## [Task statement]
Search the material for lines containing the word "pick", and copy each one.

## [Data supplied]
-- ==== Sys2Proof/Laws/Link.lean ====
section
/-! SUPPORT. What each operation and each command of Machine/Link.lean can do to the state. -/

namespace Sys2Proof.Machine

theorem State.trainFails_moves (a0) (a1) (s) : State.Moves [.aon, .boot, .book, .power, .names, .prot, .ports, .pair, .out] s (State.trainFails a0 a1 s) := by
  unfold State.trainFails
  repeat' (first
    | (with_reducible intro)
    | with_reducible exact Moves.refl _ _
    | with_reducible assumption
    | ((with_reducible apply Moves.op (State.portFail_moves _ _ _)); decide)
    | ((with_reducible apply Moves.op (State.settle_moves _)); decide)
    | with_reducible apply Moves.ite
    | with_reducible apply Moves.when
    | (extract_lets +onlyGivenNames u; (with_reducible apply Moves.let (u := u)); (intro h; clear_value u); rotate_left; subst u; rotate_right)
    | (extract_lets +onlyGivenNames v; subst v)
    | split)

theorem State.attemptFails_moves (a0) (s) : State.Moves [.aon, .boot, .book, .power, .names, .prot, .ports, .pair, .out] s (State.attemptFails a0 s) := by
  unfold State.attemptFails
  repeat' (first
    | (with_reducible intro)
    | with_reducible exact Moves.refl _ _
    | with_reducible assumption
    | ((with_reducible apply State.modPort_moves); exact fun _ => ⟨rfl, rfl⟩; decide)
    | ((with_reducible apply State.modPort_leaves); exact fun _ => rfl; decide)
    | ((with_reducible apply State.modPort_served); exact fun _ _ _ => rfl; decide)
    | ((with_reducible apply State.modPort_moves); (intro _; (try dsimp only); split <;> exact ⟨rfl, rfl⟩); decide)
    | ((with_reducible apply Moves.op (State.trainFails_moves _ _ _)); decide)
    | with_reducible apply Moves.ite
    | with_reducible apply Moves.when
    | (extract_lets +onlyGivenNames u; (with_reducible apply Moves.let (u := u)); (intro h; clear_value u); rotate_left; subst u; rotate_right)
    | (extract_lets +onlyGivenNames v; subst v)
    | split)

theorem State.seqError_moves (a0) (s) : State.Moves [.ports] s (State.seqError a0 s) := by
  unfold State.seqError
  repeat' (first
    | with_reducible exact Moves.refl _ _
    | ((with_reducible apply State.modPort_moves); exact fun _ => ⟨rfl, rfl⟩; decide))

theorem State.lanesBad_moves (a0) (s) : State.Moves [.aon, .boot, .nor, .book, .power, .ctxs, .decisions, .names, .prot, .ports, .spins, .acts, .seqs, .chorus, .actCals, .xing, .therm, .pair, .svc, .out] s (State.lanesBad a0 s) := by
  unfold State.lanesBad
  repeat' (first
    | (with_reducible intro)
    | with_reducible exact Moves.refl _ _
    | with_reducible assumption
    | ((with_reducible apply Moves.op (State.portReset_moves _ _)); decide)
    | ((with_reducible apply Moves.op (State.settle_moves _)); decide)
    | with_reducible apply Moves.ite
    | with_reducible apply Moves.when
    | (extract_lets +onlyGivenNames u; (with_reducible apply Moves.let (u := u)); (intro h; clear_value u); rotate_left; subst u; rotate_right)
    | (extract_lets +onlyGivenNames v; subst v)
    | split)

theorem State.blockDropped_moves (a0) (s) : State.Moves [.ports] s (State.blockDropped a0 s) := by
  unfold State.blockDropped
  repeat' (first
    | (with_reducible intro)
    | with_reducible exact Moves.refl _ _
    | with_reducible assumption
    | ((with_reducible apply State.modPort_moves); exact fun _ => ⟨rfl, rfl⟩; decide)
    | ((with_reducible apply State.modPort_leaves); exact fun _ => rfl; decide)
    | ((with_reducible apply State.modPort_served); exact fun _ _ _ => rfl; decide)
    | ((with_reducible apply State.modPort_moves); (intro _; (try dsimp only); split <;> exact ⟨rfl, rfl⟩); decide)
    | ((with_reducible apply Moves.op (State.seqError_moves _ _)); decide)
    | with_reducible apply Moves.ite
    | with_reducible apply Moves.when
    | (extract_lets +onlyGivenNames u; (with_reducible apply Moves.let (u := u)); (intro h; clear_value u); rotate_left; subst u; rotate_right)
    | (extract_lets +onlyGivenNames v; subst v)
    | split)

theorem State.blockLost_moves (a0) (s) : State.Moves [.aon, .boot, .nor, .book, .power, .ctxs, .decisions, .names, .prot, .ports, .spins, .acts, .seqs, .chorus, .actCals, .xing, .therm, .pair, .svc, .out] s (State.blockLost a0 s) := by
  unfold State.blockLost
  repeat' (first
    | (with_reducible intro)
    | with_reducible exact Moves.refl _ _
    | with_reducible assumption
    | ((with_reducible apply Moves.op (State.blockDropped_moves _ _)); decide)
    | ((with_reducible apply Moves.op (State.lanesBad_moves _ _)); decide)
    | ((with_reducible apply State.modPort_moves); exact fun _ => ⟨rfl, rfl⟩; decide)
    | ((with_reducible apply State.modPort_leaves); exact fun _ => rfl; decide)
    | ((with_reducible apply State.modPort_served); exact fun _ _ _ => rfl; decide)
    | ((with_reducible apply State.modPort_moves); (intro _; (try dsimp only); split <;> exact ⟨rfl, rfl⟩); decide)
    | with_reducible apply Moves.ite
    | with_reducible apply Moves.when
    | (extract_lets +onlyGivenNames u; (with_reducible apply Moves.let (u := u)); (intro h; clear_value u); rotate_left; subst u; rotate_right)
    | (extract_lets +onlyGivenNames v; subst v)
    | split)

theorem HostFn.spend_kept (x : HostFn) (c : Fin 5) : (x.spend c).rdy = x.rdy ∧ (x.spend c).download = x.download := by
  unfold HostFn.spend
  repeat' split
  all_goals exact ⟨rfl, rfl⟩

theorem HostFn.pick_kept {x y : HostFn} {q : Nat} (h : x.pick = some (q, y)) : y.rdy = x.rdy ∧ y.download = x.download := by
  unfold HostFn.pick at h
  extract_lets ready ids take live at h
  have k : ∀ {z : HostFn} {c : Fin 5} {q : Nat} {y : HostFn}, take z c = some (q, y) → y.rdy = z.rdy ∧ y.download = z.download := by
    intro z c q y e
    simp only [take, Option.map_eq_some_iff, Prod.mk.injEq] at e
    obtain ⟨n, -, -, rfl⟩ := e
    exact HostFn.spend_kept z c
  clear_value take live ready
  split at h
  · simp only [Option.some.injEq, Prod.mk.injEq] at h; rw [← h.2]; exact ⟨rfl, rfl⟩
  · split at h
    · exact k h
    · split at h
      · exact k h
      · split at h
        · exact k h
        · split at h
          · have e := k h
            exact e
          · simp at h

/-- The symbols of a byte give it back. -/
theorem byteLevels_back : ∀ b : Byte, ∀ r : List (Fin 4), laneBytes (byteLevels b ++ r) = b :: laneBytes r := by
  intro b r
  have h : BitVec.ofNat 8 (grayPair (grayLevel (b.toNat / 4 ^ 0)) + 4 * grayPair (grayLevel (b.toNat / 4 ^ 1)) +
      16 * grayPair (grayLevel (b.toNat / 4 ^ 2)) + 64 * grayPair (grayLevel (b.toNat / 4 ^ 3))) = b := by
    revert b; decide +kernel
  simp only [byteLevels, List.map_cons, List.map_nil, List.cons_append, List.nil_append, laneBytes, h]

/-- The symbols of bytes give them back (spec/03 R92). -/
@[simp] theorem laneBytes_laneLevels (bs : List Byte) : laneBytes (laneLevels bs) = bs := by
  induction bs with
  | nil => rfl
  | cons b bs ih => rw [laneLevels, List.flatMap_cons, byteLevels_back, ← laneLevels, ih]

theorem Port.nextBlock_service (x : Port) (n : Nat) (room : WriteBits → Bool) :
    (x.nextBlock n room).2.2.inService = x.inService ∧ (x.nextBlock n room).2.2.train = x.train := by
  unfold Port.nextBlock
  split
  · exact ⟨rfl, rfl⟩
  · extract_lets packets
    split
    · exact ⟨rfl, rfl⟩
    · split
      · dsimp only
        split <;> exact ⟨rfl, rfl⟩
      · split <;> exact ⟨rfl, rfl⟩

theorem Port.align_service (c : Bool) (n : Nat) (x : Port) : (x.align c n).inService = x.inService ∧ (x.align c n).train = x.train := by
  unfold Port.align
  repeat' (first | exact ⟨rfl, rfl⟩ | split)

theorem Port.countEvents_service (e : Fin 6) (n : Nat) (x : Port) :
    (x.countEvents e n).inService = x.inService ∧ (x.countEvents e n).train = x.train := by
  unfold Port.countEvents
  split <;> exact ⟨rfl, rfl⟩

## [Exercise solution]
theorem HostFn.pick_kept {x y : HostFn} {q : Nat} (h : x.pick = some (q, y)) : y.rdy = x.rdy ∧ y.download = x.download := by
  unfold HostFn.pick at h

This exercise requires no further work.